→ Exercise instructions:
All lines after the one containing "s.right := by", together with that line itself, should be written out exactly, down to the last line of the entries below.

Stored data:
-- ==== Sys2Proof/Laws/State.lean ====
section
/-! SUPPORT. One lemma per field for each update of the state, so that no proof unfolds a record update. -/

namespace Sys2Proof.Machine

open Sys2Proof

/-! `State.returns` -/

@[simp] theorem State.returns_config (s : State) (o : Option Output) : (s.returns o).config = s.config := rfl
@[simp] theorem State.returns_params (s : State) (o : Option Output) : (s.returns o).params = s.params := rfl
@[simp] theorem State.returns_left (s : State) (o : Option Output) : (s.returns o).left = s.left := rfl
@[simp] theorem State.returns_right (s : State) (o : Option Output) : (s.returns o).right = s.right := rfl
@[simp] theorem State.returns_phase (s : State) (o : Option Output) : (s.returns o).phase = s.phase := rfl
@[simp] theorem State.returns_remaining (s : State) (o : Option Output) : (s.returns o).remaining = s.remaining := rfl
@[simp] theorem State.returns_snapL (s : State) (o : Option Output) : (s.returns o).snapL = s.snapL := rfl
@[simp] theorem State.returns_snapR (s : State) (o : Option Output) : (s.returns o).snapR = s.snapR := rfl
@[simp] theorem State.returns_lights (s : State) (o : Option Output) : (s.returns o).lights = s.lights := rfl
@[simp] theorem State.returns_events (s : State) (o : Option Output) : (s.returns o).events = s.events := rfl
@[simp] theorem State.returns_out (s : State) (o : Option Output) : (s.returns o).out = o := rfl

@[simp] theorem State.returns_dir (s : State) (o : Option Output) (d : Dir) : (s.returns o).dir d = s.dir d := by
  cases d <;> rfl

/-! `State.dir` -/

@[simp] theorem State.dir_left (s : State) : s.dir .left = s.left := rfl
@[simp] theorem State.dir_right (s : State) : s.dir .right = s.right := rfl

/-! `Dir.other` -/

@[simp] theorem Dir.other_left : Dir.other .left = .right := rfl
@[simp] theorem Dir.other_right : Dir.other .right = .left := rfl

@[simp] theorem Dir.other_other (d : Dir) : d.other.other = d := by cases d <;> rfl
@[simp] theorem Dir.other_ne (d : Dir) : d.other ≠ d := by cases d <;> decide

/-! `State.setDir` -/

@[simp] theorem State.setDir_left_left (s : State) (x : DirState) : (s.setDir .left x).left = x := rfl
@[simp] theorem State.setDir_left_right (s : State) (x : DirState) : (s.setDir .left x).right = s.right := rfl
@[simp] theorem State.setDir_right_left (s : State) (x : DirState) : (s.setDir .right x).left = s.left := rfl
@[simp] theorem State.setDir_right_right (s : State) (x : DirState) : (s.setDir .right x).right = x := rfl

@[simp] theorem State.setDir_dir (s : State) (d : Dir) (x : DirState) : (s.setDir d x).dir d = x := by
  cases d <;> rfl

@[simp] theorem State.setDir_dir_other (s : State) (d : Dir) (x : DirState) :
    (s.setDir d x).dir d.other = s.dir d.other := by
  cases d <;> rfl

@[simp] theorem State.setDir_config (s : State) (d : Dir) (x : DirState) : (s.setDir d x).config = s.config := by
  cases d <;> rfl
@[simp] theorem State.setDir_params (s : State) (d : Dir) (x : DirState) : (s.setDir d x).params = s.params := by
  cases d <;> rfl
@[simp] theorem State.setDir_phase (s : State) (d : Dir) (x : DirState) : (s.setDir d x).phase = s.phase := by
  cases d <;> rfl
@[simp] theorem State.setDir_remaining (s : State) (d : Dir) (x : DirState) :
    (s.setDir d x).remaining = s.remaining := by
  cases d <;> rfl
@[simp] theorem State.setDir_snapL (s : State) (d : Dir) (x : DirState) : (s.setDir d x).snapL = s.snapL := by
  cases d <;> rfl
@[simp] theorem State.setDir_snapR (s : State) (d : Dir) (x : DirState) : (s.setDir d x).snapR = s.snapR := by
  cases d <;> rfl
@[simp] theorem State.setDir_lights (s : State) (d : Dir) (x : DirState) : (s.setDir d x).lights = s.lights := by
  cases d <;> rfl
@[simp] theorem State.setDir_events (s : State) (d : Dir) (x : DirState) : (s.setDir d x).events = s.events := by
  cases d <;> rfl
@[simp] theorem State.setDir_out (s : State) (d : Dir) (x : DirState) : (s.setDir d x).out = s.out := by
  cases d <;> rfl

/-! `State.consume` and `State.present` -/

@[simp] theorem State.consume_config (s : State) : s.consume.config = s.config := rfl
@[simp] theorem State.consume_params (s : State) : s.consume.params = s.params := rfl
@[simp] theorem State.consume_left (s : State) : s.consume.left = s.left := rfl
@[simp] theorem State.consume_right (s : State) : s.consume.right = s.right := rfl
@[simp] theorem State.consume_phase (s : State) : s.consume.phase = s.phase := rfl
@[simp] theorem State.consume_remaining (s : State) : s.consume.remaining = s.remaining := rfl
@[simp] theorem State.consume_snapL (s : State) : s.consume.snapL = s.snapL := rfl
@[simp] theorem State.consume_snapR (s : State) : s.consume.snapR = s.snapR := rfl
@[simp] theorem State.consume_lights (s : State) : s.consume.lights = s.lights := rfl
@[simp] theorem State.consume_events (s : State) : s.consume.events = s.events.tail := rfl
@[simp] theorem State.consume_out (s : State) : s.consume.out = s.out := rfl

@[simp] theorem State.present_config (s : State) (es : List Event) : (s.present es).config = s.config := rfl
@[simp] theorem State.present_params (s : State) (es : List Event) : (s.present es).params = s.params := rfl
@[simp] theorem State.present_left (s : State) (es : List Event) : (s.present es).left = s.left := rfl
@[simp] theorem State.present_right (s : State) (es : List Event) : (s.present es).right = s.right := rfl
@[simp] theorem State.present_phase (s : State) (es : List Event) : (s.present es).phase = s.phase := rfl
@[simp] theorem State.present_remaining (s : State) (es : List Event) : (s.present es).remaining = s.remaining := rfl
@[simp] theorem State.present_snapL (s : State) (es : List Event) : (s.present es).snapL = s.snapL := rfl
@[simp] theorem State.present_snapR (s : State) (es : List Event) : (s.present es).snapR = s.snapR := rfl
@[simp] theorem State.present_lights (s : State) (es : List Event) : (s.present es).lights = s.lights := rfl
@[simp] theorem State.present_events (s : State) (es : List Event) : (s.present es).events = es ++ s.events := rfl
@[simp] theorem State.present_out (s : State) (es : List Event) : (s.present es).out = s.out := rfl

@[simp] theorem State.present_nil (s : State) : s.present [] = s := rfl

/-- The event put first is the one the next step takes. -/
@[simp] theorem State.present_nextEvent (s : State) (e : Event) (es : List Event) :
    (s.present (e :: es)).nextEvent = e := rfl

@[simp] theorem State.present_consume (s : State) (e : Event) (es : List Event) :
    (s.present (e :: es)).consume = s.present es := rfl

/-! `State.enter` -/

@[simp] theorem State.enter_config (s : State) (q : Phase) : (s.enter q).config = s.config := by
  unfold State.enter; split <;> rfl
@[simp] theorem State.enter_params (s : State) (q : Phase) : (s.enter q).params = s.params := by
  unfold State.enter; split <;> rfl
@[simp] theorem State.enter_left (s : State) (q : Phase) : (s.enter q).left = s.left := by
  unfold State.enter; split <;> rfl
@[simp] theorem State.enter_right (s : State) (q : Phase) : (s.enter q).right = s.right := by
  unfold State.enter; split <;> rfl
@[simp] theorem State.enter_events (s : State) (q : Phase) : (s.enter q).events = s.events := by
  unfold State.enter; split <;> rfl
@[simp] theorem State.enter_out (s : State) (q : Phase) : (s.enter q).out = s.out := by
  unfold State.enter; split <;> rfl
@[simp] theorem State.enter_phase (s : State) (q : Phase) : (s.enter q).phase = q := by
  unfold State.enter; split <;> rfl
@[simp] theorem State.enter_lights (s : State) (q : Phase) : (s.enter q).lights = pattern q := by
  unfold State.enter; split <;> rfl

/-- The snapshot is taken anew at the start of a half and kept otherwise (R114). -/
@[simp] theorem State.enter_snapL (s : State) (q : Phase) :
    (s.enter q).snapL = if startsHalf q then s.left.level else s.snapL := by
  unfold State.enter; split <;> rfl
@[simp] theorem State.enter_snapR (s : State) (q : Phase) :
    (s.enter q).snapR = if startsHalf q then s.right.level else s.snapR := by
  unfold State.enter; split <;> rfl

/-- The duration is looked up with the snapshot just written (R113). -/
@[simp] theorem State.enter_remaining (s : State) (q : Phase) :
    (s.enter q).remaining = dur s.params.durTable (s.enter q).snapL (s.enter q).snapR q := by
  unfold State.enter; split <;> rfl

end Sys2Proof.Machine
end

→ Answer to the problem:
@[simp] theorem State.enter_right (s : State) (q : Phase) : (s.enter q).right = s.right := by
  unfold State.enter; split <;> rfl
@[simp] theorem State.enter_events (s : State) (q : Phase) : (s.enter q).events = s.events := by
  unfold State.enter; split <;> rfl
@[simp] theorem State.enter_out (s : State) (q : Phase) : (s.enter q).out = s.out := by
  unfold State.enter; split <;> rfl
@[simp] theorem State.enter_phase (s : State) (q : Phase) : (s.enter q).phase = q := by
  unfold State.enter; split <;> rfl
@[simp] theorem State.enter_lights (s : State) (q : Phase) : (s.enter q).lights = pattern q := by
  unfold State.enter; split <;> rfl

/-- The snapshot is taken anew at the start of a half and kept otherwise (R114). -/
@[simp] theorem State.enter_snapL (s : State) (q : Phase) :
    (s.enter q).snapL = if startsHalf q then s.left.level else s.snapL := by
  unfold State.enter; split <;> rfl
@[simp] theorem State.enter_snapR (s : State) (q : Phase) :
    (s.enter q).snapR = if startsHalf q then s.right.level else s.snapR := by
  unfold State.enter; split <;> rfl

/-- The duration is looked up with the snapshot just written (R113). -/
@[simp] theorem State.enter_remaining (s : State) (q : Phase) :
    (s.enter q).remaining = dur s.params.durTable (s.enter q).snapL (s.enter q).snapR q := by
  unfold State.enter; split <;> rfl

end Sys2Proof.Machine
end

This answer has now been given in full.